-- DATA RECORDS --
/-- Every copy of a hand stopped at an iteration boundary; those that wait keep their place (05 R108). -/
def Hand.stopCopies (h : Hand) (now : Nat) : Hand :=
  { h with copies := h.copies.map (fun c => if c.state = 0 then { c with state := 2 } else if c.state = 1 then
      { c with stopT := some now } else c) }
/-- Have the emitted units drained? -/
def Hand.copiesQuiet (h : Hand) : Bool := h.copies.all (fun c => c.state == 2 || c.state == 3)
/-- The mask bits that a resumed copy reads back from TE, as they stand there by then (05 R108; DESIGN CHOICE, log 118). -/
def Mach.rereadMask (m : Mach) (k : Nat) (c : Copy) : Copy :=
  let n := c.unitNo
  if c.maskLen = 0 then { c with mask := List.replicate n true }
  else match m.readAt k ((c.dests c.te).headD 0) ((n + 7) / 8) c.u with
    | .ok bs => { c with mask := (List.range n).map (fun i => (leNat bs).testBit i) }
    | .error _ => c
/-- The copies of a hand go on from their resume points, in order (05 R108). -/
def Mach.resumeCopies (m : Mach) (now r : Nat) : Mach :=
  let k := (m.hand r).ctx
  (m.modHand r (fun h => { h with copies := h.copies.map (fun c =>
    if c.state = 2 then { m.rereadMask k c with state := 0, startT := now } else c) })).post now (.copyStart r)
/-- The copies of a killed thread: each is cancelled, with status 5, once what it has emitted has landed (05 R104, R109). -/
def Mach.killCopies (m : Mach) (now r : Nat) : Mach :=
  let h := m.hand r
  let run := h.copiesOpen.filter (fun c => c.state == 1 || c.state == 5)
  let m := m.setHand r { h with copies := h.copiesOpen.filter (fun c => c.state != 1 && c.state != 5) }
  let m := (m.hand r).copies.foldl (fun m c => m.copyCancelled now r c 5) m
  run.foldl (fun m c =>
    let t := if c.state = 1 then c.drainAt now else c.endT
    (m.modHand r (fun h => { h with deadCopies := h.deadCopies ++ [{ c with state := 5, stopT := some (c.stopT.getD now), endT := t }] })).post t
      (.copyComplete r c.id)) m

/-! ## CPY, CPYQ, CPYK -/

/-- The read or write latency of an address for a core's cluster (05 R105). -/
def Mach.copyLat (m : Mach) (k c : Nat) (a : W64) (read : Bool) : Nat :=
  if !bit a 63 then (if read then 6 else 2) + hops c (sliceCluster a)
  else match m.tierOf k a with
    | (2, _) => 620
    | (_, d) => if read && d != dieOf c then 186 else 180
/-- The aligned blocks of `g` bytes that base + Σ i × stride reaches, i below each count, with `e` bytes at every point: a range within one
block is that block, and any other is halved, level by level; `fuel` bounds the halvings. -/
def blocksOf (g e : Nat) : Nat → List (Nat × Int) → Int → List Int
  | 0, _, base => [base / g]
  | fuel + 1, ls, base =>
    let lo := ls.foldl (fun a l => a + min 0 (((l.1 : Int) - 1) * l.2)) base
    let hi := ls.foldl (fun a l => a + max 0 (((l.1 : Int) - 1) * l.2)) base + (e : Int) - 1
    if lo / g = hi / g then [lo / g]
    else match ls with
      | [] => (List.range (hi / g - lo / g + 1).toNat).map (fun j => lo / g + j)
      | (n, st) :: rest =>
        if n ≤ 1 then blocksOf g e fuel rest base
        else (blocksOf g e fuel ((n / 2, st) :: rest) base ++ blocksOf g e fuel ((n - n / 2, st) :: rest) (base + ((n / 2 : Nat) : Int) * st)).eraseDups
/-- The levels of one side as counts and strides, longest stride first. -/
def sortLevels (ls : List (Nat × Int)) : List (Nat × Int) := (ls.filter (fun l => decide (1 < l.1))).mergeSort (fun a b => decide (b.2.natAbs ≤ a.2.natAbs))
/-- The blocks that a copy reads from: of its valid units (05 R91). -/
def Copy.srcBlocks (c : Copy) (g : Nat) : List W64 :=
  (blocksOf g c.inLen 160 (sortLevels (c.levels.map (fun l => (if l.limit = 0 then l.cnt else min l.limit l.cnt, l.sstr)))) c.src.toNat).map (fun b => w64 (b * g))
/-- The blocks that a copy writes to, before BCAST or a route moves them: units, transposed rows (05 R96) and mask (R99). -/
def Copy.dstBlocks (c : Copy) (g : Nat) : List W64 :=
  let ls := c.levels.map (fun l => (l.cnt, l.dstr))
  let l0 := ls.headD (1, 0)
  let us := if c.on 23 then blocksOf g c.tsz 160 (sortLevels ([(l0.1, (c.tsz : Int)), (c.outLen / c.tsz, l0.2)] ++ ls.drop 1)) c.dst.toNat
    else blocksOf g c.outLen 160 (sortLevels ls) c.dst.toNat
  ((us ++ (if c.maskLen = 0 then [] else blocksOf g c.maskLen 160 [] c.te.toNat)).eraseDups).map (fun b => w64 (b * g))
/-- The destinations of a copy, one address for each block of `g` bytes; DST itself first. -/
def Copy.reach (c : Copy) (g : Nat) : List W64 := (c.dests c.dst ++ (c.dstBlocks g).flatMap c.dests).eraseDups
/-- Ld of a copy (05 R105): of the worst unit; a placed unit goes by its route. -/
def Mach.copyLd (m : Mach) (cl : Nat) (c : Copy) : Nat :=
  match c.route with
  | some q => 2 + q.2
  | none => ((c.reach 65536).map (fun a => m.copyLat c.ctx cl a false)).foldl max 0
/-- The copy that a CPY word describes, before it has a number: the descriptor is read once, at issue (05 R90, R110). A route24 of zero is no route, and DST names its own cluster (DESIGN CHOICE, log 101); one that leaves the mesh ejects at no
cluster, 127 here, so that a unit of it meets the window check (DESIGN CHOICE, log 44). -/
def copyOf (m : Mach) (x : At) (w : AC) : Copy :=
  let h := m.hand x.r
  let a := h.areg w.desc.toNat
  let D := match (m.seen x.r).readAt h.ctx a 128 (h.ring == 0) with | .ok bs => bs | .error _ => []
  let c0 := clusterOf x.r
  let route := if w.imm = 0 then none else some ((routeEnd c0 (routeDirs w.imm.toNat)).getD (127, 0))
  let c : Copy := { id := m.nextId, seq := (h.cpseq + 1) % 2 ^ 32, ctx := h.ctx, descAt := a, desc := D, xmode := (h.creg 0x030).toNat % 16, qreg := 0,
                    u := h.ring == 0, route := route, tt := acTok w, push := if w.tt = 0 then nbits (field D 42 1) 4 3 else acTok w }
  let c := { c with qreg := if c.on 15 then (bits (h.creg (0x038 + nbits c.mw 11 3)) 0 19).toNat else 0 }
  let ls := ((c.srcBlocks 65536).map (fun a => m.copyLat h.ctx c0 a true)).foldl max 0
  let prev := (h.copiesOpen.filter (fun c => c.state != 5)).foldl (fun t c => max t c.endT) 0
  let st := max (h.lastPerformed (max x.now h.accHold + m.copyLat h.ctx c0 a true + 2)) prev
  { c with lat := ls + c.stageLat + m.copyLd c0 c, startT := st, endT := st + c.cycles,
           remoteW := (c.reach (2 ^ 23)).any (fun a => bit a 63 || otherSlice x.r a) }
/-- CPY (05 R101): precise checks, then the copy runs on its own. A copy that would write another cluster's slice in a compute phase names
DST, or the start of the first slice block of another cluster that it reaches (DESIGN CHOICE, log 101). -/
def execCpy (w : AC) (s : State) : Out :=
  .next (runWord s .a (.cpy w) w.hdr (fun x m =>
    let h := m.hand x.r
    let a := h.areg w.desc.toNat
    let c := copyOf m x w
    { own := firstStop [h.needA w.desc.toNat, trapIf (a.toNat % 128 != 0) 6 0 [a], m.xlStop x.r a 128 false, h.acqStop,
        (if c.bad m h.ctx then some (.trap (copyFault 1 c.seq [0, 0, 0, 0, 0, 0] a [])) else none),
        trapIf ((c.reach (2 ^ 23)).any (otherSlice x.r) && !m.phase x.r) 0x0A 0 [((c.reach (2 ^ 23)).find? (otherSlice x.r)).getD 0],
        freezeIf (decide (8 ≤ h.copiesOpen.length)) 9]
      eff := fun m' => ((m'.noteRead x.r h.ctx a 128 (h.ring == 0)).modHand x.r (fun h => { h with
          copies := (if 8 ≤ h.copies.length then h.copiesOpen else h.copies) ++ [c], cpseq := c.seq })).bump.post
          c.startT (.copyStart x.r) }))
/-- CPYQ (05 R103). -/
def execCpyq (w : AC) (s : State) : Out :=
  .next (runWord s .a (.cpyq w) w.hdr (fun x m =>
    { own := freezeIf (decide ((bits w.imm 0 3).toNat < (m.hand x.r).copiesOpen.length)) 9 }))
/-- One copy cancelled: one that emits drains what it has emitted, any other ends at once (05 R104). -/
def Mach.cancelCopy (m : Mach) (now r : Nat) (c : Copy) : Mach :=
  if c.state = 1 then
    (m.modHand r (fun h => h.putCopy { c with state := 5, stopT := some now, endT := c.drainAt now })).post (c.drainAt now) (.copyComplete r c.id)
  else m.copyCancelled now r c 3
/-- CPYK: every copy in flight is cancelled; its own token comes when the last emitted unit has drained (05 R104). -/
def execCpyk (w : AC) (s : State) : Out :=
  .next (runWord s .a (.cpyk w) w.hdr (fun x m =>
    { eff := fun m' =>
        let cs := (m.hand x.r).copiesOpen
        let m1 := (cs.filter (fun c => c.state != 5)).foldl (fun m c => m.cancelCopy x.now x.r c) m'
        m1.tokenAt (cs.foldl (fun t c => max t (if c.state = 5 then c.endT else c.drainAt x.now)) x.now) x.r (acTok w) }))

-- PROBLEM REQUIREMENTS --
Print only these lines, please. They run from the start of the entries above to the line containing "mask := (List.range", both ends included, and must match exactly.

-- RESPONSE TO THIS TASK --
/-- Every copy of a hand stopped at an iteration boundary; those that wait keep their place (05 R108). -/
def Hand.stopCopies (h : Hand) (now : Nat) : Hand :=
  { h with copies := h.copies.map (fun c => if c.state = 0 then { c with state := 2 } else if c.state = 1 then
      { c with stopT := some now } else c) }
/-- Have the emitted units drained? -/
def Hand.copiesQuiet (h : Hand) : Bool := h.copies.all (fun c => c.state == 2 || c.state == 3)
/-- The mask bits that a resumed copy reads back from TE, as they stand there by then (05 R108; DESIGN CHOICE, log 118). -/
def Mach.rereadMask (m : Mach) (k : Nat) (c : Copy) : Copy :=
  let n := c.unitNo
  if c.maskLen = 0 then { c with mask := List.replicate n true }
  else match m.readAt k ((c.dests c.te).headD 0) ((n + 7) / 8) c.u with
    | .ok bs => { c with mask := (List.range n).map (fun i => (leNat bs).testBit i) }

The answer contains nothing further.